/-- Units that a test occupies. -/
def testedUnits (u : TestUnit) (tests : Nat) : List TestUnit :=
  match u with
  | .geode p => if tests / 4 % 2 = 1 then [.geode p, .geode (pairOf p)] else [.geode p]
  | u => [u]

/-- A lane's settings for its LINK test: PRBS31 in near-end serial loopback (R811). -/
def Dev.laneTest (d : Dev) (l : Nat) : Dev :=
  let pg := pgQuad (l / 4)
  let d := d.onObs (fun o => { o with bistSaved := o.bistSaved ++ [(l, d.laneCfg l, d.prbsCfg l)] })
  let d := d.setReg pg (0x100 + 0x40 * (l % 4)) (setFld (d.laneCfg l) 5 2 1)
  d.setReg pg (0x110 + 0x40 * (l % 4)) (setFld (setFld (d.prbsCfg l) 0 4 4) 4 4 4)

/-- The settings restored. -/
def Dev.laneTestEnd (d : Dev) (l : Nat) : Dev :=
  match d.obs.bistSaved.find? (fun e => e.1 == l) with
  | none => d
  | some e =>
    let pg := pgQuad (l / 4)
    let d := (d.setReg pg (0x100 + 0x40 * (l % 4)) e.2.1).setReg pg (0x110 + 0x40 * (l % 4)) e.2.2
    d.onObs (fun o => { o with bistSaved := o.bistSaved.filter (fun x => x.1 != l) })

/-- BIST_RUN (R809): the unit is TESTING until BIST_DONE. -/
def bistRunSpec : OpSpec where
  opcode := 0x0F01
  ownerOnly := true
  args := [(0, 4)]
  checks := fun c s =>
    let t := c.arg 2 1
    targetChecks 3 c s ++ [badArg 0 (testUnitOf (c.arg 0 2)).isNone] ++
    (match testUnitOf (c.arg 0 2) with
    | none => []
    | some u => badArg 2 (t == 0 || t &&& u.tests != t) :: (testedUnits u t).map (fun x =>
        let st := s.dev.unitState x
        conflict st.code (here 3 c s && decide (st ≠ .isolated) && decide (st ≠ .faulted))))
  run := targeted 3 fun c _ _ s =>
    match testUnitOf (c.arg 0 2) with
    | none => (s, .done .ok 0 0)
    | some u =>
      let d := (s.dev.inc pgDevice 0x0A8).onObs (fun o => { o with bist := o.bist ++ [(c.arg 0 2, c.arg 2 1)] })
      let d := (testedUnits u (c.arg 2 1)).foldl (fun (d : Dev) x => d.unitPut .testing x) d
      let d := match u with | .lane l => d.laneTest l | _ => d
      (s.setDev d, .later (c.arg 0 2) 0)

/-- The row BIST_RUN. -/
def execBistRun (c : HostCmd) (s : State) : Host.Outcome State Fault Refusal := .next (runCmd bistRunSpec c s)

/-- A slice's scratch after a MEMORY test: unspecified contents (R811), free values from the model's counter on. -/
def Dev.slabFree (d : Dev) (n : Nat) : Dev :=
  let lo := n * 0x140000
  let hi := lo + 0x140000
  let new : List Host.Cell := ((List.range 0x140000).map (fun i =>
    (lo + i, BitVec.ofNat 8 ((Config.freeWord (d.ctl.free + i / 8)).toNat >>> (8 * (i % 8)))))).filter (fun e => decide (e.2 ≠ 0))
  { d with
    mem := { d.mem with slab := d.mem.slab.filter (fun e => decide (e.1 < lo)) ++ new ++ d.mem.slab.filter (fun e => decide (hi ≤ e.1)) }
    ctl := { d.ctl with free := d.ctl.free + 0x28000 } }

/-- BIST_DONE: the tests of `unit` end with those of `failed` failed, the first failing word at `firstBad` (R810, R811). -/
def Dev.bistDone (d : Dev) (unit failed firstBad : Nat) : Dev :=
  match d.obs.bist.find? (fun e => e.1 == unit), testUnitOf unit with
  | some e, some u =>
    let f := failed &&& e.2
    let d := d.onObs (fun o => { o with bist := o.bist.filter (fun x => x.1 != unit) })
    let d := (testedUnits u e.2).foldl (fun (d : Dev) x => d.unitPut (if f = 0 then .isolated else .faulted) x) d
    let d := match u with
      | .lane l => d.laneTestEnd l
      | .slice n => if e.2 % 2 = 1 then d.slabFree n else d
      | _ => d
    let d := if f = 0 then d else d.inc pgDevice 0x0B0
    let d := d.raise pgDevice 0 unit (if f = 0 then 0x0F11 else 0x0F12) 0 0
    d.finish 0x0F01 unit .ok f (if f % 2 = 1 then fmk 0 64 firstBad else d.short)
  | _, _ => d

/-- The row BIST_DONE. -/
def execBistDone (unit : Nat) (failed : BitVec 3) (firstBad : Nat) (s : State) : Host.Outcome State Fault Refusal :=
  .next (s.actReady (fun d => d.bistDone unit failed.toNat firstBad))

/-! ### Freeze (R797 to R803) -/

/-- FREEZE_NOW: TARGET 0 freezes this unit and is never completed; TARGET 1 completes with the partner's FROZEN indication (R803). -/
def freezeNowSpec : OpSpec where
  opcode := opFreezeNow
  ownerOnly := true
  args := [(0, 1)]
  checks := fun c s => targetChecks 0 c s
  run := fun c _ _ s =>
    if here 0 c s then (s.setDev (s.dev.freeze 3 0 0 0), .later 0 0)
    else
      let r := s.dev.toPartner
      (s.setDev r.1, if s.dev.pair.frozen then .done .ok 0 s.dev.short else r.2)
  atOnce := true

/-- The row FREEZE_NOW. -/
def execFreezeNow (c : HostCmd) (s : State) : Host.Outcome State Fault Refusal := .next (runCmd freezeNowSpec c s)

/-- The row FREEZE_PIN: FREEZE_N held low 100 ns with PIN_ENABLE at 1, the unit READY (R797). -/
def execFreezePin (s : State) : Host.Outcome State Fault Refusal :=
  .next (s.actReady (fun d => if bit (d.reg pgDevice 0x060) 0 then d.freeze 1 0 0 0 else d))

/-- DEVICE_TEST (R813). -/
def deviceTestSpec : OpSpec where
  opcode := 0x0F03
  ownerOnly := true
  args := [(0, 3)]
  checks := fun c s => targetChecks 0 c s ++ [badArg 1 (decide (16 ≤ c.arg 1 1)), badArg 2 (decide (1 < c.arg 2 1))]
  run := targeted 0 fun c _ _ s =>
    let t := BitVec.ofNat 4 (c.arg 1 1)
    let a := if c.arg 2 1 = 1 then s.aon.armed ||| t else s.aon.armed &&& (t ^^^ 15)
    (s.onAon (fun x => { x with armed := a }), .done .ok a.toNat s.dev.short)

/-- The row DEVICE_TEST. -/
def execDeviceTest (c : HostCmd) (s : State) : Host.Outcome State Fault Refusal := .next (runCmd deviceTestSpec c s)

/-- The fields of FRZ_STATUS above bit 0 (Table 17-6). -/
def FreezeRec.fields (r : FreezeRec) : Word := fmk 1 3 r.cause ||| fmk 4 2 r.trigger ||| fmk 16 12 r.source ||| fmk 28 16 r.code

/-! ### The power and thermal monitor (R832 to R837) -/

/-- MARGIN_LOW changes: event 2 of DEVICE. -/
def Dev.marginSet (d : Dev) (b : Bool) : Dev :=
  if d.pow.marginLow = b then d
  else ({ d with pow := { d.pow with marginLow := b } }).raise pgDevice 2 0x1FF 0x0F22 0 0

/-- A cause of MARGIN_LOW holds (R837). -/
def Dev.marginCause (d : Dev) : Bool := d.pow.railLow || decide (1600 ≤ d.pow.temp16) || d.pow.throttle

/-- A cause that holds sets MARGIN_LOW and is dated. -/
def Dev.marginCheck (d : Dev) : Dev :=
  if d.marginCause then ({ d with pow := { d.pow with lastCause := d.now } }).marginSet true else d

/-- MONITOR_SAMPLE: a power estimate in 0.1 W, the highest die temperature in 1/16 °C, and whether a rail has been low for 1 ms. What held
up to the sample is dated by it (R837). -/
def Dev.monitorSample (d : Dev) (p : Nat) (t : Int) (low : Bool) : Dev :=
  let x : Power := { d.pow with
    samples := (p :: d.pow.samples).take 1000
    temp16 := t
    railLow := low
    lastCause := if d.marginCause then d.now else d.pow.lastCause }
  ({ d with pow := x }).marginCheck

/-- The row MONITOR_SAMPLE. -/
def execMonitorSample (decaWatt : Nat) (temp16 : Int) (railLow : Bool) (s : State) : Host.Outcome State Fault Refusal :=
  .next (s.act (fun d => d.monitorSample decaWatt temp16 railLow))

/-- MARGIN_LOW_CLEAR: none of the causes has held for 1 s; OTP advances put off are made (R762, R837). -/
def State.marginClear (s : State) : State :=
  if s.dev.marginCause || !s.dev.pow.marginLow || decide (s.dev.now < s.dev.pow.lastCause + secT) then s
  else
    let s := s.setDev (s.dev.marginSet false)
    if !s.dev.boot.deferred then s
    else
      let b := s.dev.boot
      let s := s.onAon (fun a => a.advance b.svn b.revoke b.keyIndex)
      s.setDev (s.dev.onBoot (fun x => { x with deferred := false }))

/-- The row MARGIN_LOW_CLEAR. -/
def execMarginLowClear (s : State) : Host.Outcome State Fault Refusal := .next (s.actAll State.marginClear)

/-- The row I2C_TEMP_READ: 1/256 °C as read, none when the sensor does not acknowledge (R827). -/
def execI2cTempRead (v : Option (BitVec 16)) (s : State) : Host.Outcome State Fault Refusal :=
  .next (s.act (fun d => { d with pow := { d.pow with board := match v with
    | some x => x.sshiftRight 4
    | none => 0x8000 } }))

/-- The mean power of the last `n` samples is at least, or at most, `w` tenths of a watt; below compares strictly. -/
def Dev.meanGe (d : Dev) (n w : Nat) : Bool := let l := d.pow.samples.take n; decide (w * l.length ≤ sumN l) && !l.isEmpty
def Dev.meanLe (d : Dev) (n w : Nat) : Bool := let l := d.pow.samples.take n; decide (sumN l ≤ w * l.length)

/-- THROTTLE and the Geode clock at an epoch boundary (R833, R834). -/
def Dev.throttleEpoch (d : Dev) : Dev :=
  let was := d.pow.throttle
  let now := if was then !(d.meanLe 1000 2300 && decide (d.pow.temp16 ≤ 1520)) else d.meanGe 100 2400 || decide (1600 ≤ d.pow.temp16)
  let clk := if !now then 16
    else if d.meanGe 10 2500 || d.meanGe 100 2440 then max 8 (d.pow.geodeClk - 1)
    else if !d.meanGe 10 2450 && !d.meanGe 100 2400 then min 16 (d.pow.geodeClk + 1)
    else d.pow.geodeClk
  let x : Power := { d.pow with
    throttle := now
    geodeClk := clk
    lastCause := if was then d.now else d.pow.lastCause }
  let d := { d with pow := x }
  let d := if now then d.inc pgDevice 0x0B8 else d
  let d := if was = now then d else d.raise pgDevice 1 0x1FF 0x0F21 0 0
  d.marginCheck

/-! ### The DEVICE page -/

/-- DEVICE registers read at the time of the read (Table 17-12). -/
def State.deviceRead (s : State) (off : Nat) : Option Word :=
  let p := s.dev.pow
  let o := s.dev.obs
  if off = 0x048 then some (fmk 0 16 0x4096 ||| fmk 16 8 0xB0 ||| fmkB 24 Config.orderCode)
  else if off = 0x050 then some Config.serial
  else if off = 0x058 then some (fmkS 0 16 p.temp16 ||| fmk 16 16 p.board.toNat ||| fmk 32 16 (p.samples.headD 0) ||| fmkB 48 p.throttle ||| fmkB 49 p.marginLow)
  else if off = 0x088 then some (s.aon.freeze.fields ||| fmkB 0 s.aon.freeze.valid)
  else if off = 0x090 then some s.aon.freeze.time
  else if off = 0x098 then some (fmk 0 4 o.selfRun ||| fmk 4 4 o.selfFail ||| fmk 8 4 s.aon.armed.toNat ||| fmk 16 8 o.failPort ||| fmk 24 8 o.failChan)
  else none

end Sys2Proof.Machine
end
-------
Check each line above for the word "match" and copy every line that has it.

  match u with
  match d.obs.bistSaved.find? (fun e => e.1 == l) with
    (match testUnitOf (c.arg 0 2) with
    match testUnitOf (c.arg 0 2) with
      let d := match u with | .lane l => d.laneTest l | _ => d
  match d.obs.bist.find? (fun e => e.1 == unit), testUnitOf unit with
    let d := match u with
  .next (s.act (fun d => { d with pow := { d.pow with board := match v with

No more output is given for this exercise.